The problem >>
Given the material below, output exactly the lines from the line with "let idx := metaIdx g p ws.toArray" to the line with "to R263) -/", both ends included, and no other lines.

[[ Data supplied, beginning ]]

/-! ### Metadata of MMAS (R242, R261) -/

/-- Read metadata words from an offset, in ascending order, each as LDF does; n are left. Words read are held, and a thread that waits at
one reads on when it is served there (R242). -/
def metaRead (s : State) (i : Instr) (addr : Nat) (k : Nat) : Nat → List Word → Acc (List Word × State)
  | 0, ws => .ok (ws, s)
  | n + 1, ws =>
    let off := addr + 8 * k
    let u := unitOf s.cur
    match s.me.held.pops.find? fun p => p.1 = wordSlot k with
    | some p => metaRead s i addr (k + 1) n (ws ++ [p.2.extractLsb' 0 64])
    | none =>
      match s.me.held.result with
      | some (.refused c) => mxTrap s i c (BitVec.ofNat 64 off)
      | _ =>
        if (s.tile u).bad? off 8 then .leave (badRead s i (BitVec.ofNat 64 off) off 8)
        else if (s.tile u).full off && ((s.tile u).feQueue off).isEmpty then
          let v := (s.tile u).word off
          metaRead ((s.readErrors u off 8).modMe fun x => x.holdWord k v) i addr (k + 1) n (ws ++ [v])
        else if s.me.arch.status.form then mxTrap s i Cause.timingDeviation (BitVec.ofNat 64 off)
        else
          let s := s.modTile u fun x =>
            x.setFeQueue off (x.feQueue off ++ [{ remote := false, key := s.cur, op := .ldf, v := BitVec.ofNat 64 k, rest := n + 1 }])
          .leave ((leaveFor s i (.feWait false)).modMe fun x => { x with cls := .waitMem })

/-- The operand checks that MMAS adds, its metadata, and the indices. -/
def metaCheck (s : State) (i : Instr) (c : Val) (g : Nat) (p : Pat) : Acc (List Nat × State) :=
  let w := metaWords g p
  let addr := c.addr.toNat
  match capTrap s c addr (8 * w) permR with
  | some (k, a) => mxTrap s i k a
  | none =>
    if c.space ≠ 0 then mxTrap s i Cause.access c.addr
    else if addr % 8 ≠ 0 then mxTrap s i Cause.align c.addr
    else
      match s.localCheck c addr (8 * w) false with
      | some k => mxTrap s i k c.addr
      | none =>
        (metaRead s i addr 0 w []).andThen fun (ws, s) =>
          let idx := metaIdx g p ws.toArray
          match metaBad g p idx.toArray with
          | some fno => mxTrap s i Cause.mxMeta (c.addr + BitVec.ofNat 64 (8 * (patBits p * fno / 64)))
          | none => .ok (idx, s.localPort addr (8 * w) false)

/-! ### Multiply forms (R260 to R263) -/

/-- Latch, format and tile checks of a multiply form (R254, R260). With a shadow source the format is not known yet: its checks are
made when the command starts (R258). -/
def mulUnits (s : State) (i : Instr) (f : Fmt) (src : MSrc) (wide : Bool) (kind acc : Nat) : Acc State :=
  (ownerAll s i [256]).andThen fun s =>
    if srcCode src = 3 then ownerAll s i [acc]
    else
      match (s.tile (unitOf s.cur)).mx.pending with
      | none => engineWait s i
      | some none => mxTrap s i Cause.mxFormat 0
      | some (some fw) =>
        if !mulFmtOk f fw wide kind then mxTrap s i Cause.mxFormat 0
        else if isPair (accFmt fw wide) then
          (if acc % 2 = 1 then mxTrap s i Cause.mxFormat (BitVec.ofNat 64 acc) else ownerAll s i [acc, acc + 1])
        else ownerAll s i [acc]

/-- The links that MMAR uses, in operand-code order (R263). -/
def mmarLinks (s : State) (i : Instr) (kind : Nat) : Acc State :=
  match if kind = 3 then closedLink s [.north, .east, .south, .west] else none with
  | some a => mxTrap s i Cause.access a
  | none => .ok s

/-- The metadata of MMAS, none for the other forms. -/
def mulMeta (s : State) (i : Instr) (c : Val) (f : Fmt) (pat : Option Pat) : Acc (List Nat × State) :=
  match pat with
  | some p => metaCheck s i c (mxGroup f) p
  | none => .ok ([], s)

[[ Data supplied, end ]]
[[ Data supplied, beginning ]]

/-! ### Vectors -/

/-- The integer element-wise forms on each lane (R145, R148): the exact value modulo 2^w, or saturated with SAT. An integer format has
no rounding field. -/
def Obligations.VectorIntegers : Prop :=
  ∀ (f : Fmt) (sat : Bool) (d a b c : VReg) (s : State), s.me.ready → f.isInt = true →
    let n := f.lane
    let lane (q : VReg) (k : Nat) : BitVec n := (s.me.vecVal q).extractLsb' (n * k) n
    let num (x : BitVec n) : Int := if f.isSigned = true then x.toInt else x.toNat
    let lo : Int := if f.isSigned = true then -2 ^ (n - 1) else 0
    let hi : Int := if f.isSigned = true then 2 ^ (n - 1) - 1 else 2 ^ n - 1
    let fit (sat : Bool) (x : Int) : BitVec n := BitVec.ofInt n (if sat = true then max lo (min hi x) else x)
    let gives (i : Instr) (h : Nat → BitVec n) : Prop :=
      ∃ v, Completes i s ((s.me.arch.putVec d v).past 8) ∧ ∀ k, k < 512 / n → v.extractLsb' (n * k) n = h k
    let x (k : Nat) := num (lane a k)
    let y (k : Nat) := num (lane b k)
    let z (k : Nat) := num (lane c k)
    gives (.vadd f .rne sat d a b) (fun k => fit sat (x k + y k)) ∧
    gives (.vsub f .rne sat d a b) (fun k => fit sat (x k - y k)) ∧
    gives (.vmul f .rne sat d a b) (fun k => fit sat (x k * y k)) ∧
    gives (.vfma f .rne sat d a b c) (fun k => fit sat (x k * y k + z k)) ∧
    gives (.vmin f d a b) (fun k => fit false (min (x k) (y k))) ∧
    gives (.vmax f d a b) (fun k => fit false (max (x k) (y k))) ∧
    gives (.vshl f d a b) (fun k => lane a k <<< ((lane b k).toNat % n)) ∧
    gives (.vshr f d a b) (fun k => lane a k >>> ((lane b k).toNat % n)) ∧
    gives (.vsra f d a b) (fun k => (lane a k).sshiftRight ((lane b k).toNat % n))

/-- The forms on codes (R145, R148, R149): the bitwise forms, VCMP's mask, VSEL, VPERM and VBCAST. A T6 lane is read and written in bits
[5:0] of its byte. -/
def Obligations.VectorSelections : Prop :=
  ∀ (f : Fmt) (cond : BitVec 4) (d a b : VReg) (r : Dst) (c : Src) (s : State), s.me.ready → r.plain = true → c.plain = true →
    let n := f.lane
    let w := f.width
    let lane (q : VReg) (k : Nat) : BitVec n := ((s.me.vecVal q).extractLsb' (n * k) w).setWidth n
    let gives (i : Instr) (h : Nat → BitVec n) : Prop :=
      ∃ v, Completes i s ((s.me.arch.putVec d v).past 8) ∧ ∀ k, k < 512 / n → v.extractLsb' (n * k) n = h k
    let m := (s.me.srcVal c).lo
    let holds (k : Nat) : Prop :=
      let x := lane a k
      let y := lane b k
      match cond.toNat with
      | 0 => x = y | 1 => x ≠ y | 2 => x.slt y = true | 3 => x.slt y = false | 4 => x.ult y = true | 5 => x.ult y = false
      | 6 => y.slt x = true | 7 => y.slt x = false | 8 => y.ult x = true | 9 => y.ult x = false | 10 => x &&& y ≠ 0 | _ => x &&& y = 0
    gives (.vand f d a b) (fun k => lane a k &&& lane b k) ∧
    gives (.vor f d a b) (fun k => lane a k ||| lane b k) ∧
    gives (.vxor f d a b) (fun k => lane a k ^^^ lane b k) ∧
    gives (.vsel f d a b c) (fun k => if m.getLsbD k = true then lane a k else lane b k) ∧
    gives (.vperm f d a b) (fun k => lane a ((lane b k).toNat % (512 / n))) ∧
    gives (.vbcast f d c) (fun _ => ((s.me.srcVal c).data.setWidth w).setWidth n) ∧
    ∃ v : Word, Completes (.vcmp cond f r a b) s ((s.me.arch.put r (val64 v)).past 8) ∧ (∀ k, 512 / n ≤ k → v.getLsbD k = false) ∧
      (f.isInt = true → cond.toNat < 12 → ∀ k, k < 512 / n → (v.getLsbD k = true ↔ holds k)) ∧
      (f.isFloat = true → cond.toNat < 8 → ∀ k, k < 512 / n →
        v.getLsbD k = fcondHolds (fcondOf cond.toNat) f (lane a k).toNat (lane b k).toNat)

[[ Data supplied, end ]]
[[ Data supplied, beginning ]]

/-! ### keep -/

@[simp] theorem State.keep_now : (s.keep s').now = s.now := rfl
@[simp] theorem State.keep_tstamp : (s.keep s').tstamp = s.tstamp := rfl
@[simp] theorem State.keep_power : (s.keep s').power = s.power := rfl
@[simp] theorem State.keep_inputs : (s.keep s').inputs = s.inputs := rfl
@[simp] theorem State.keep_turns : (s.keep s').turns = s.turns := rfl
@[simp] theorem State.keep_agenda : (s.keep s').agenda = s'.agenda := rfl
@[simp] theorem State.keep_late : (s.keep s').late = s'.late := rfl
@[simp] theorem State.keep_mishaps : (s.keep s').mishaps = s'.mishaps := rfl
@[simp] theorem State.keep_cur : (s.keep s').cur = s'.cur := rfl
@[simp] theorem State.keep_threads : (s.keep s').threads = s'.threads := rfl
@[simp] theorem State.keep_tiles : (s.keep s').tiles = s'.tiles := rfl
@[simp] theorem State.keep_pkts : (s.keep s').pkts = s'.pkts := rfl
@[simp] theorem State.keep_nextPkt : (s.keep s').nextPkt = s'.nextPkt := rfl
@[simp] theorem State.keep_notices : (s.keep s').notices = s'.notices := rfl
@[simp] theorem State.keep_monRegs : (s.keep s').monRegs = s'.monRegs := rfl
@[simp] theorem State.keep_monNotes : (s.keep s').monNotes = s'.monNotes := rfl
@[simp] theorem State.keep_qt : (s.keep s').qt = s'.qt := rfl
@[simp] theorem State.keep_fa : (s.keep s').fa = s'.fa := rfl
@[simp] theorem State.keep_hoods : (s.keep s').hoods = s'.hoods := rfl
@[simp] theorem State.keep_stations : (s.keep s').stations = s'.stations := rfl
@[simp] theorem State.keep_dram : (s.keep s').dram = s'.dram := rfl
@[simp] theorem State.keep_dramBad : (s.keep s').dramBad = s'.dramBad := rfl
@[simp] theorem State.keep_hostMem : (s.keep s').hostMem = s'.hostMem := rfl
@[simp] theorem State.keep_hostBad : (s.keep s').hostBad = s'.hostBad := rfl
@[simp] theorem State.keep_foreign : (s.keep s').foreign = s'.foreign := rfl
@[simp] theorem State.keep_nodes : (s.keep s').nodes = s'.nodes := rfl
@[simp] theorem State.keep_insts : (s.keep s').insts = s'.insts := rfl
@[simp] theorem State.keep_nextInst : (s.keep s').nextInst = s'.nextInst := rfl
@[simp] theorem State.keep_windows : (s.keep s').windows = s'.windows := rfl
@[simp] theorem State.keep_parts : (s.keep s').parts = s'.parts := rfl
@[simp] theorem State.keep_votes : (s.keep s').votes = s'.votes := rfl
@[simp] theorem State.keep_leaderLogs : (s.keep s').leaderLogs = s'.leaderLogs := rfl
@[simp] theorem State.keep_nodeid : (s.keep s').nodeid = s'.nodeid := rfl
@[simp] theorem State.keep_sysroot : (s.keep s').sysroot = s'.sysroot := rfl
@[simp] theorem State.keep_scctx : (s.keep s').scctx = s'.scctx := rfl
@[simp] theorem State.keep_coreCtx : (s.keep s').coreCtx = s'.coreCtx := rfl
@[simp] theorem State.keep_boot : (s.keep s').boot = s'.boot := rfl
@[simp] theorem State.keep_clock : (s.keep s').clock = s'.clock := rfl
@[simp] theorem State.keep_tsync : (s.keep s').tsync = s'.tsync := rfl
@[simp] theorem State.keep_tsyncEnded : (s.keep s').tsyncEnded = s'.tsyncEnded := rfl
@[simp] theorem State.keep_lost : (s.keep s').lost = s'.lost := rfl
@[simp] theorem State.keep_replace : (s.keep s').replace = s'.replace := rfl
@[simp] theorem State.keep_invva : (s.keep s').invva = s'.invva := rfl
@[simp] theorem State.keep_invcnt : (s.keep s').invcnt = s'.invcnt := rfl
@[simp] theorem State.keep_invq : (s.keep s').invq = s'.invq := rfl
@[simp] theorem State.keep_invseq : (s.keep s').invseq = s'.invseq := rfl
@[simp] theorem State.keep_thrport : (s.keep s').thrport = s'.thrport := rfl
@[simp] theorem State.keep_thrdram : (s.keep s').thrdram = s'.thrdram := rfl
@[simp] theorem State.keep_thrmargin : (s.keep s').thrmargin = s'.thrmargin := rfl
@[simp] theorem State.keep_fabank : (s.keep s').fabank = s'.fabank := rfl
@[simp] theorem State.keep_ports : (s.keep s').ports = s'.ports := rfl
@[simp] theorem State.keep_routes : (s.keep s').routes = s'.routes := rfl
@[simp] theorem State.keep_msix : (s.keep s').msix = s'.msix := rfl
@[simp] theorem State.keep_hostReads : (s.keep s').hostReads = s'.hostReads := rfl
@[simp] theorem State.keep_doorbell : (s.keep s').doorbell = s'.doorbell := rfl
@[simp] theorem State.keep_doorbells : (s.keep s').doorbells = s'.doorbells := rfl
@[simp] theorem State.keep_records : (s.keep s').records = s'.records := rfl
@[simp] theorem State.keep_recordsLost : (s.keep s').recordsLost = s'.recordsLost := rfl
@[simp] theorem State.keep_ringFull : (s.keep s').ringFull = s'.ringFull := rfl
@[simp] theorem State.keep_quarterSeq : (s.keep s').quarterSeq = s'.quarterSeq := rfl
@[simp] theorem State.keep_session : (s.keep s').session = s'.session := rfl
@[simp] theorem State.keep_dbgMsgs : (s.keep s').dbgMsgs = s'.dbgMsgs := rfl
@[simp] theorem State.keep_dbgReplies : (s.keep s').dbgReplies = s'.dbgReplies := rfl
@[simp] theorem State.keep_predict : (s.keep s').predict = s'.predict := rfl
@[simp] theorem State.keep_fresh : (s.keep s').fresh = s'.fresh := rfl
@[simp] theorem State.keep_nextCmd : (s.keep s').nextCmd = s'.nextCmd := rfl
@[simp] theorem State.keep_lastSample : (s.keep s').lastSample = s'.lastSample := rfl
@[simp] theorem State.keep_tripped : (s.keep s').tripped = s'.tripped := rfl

[[ Data supplied, end ]]

Answer space >>
          let idx := metaIdx g p ws.toArray
          match metaBad g p idx.toArray with
          | some fno => mxTrap s i Cause.mxMeta (c.addr + BitVec.ofNat 64 (8 * (patBits p * fno / 64)))
          | none => .ok (idx, s.localPort addr (8 * w) false)

/-! ### Multiply forms (R260 to R263) -/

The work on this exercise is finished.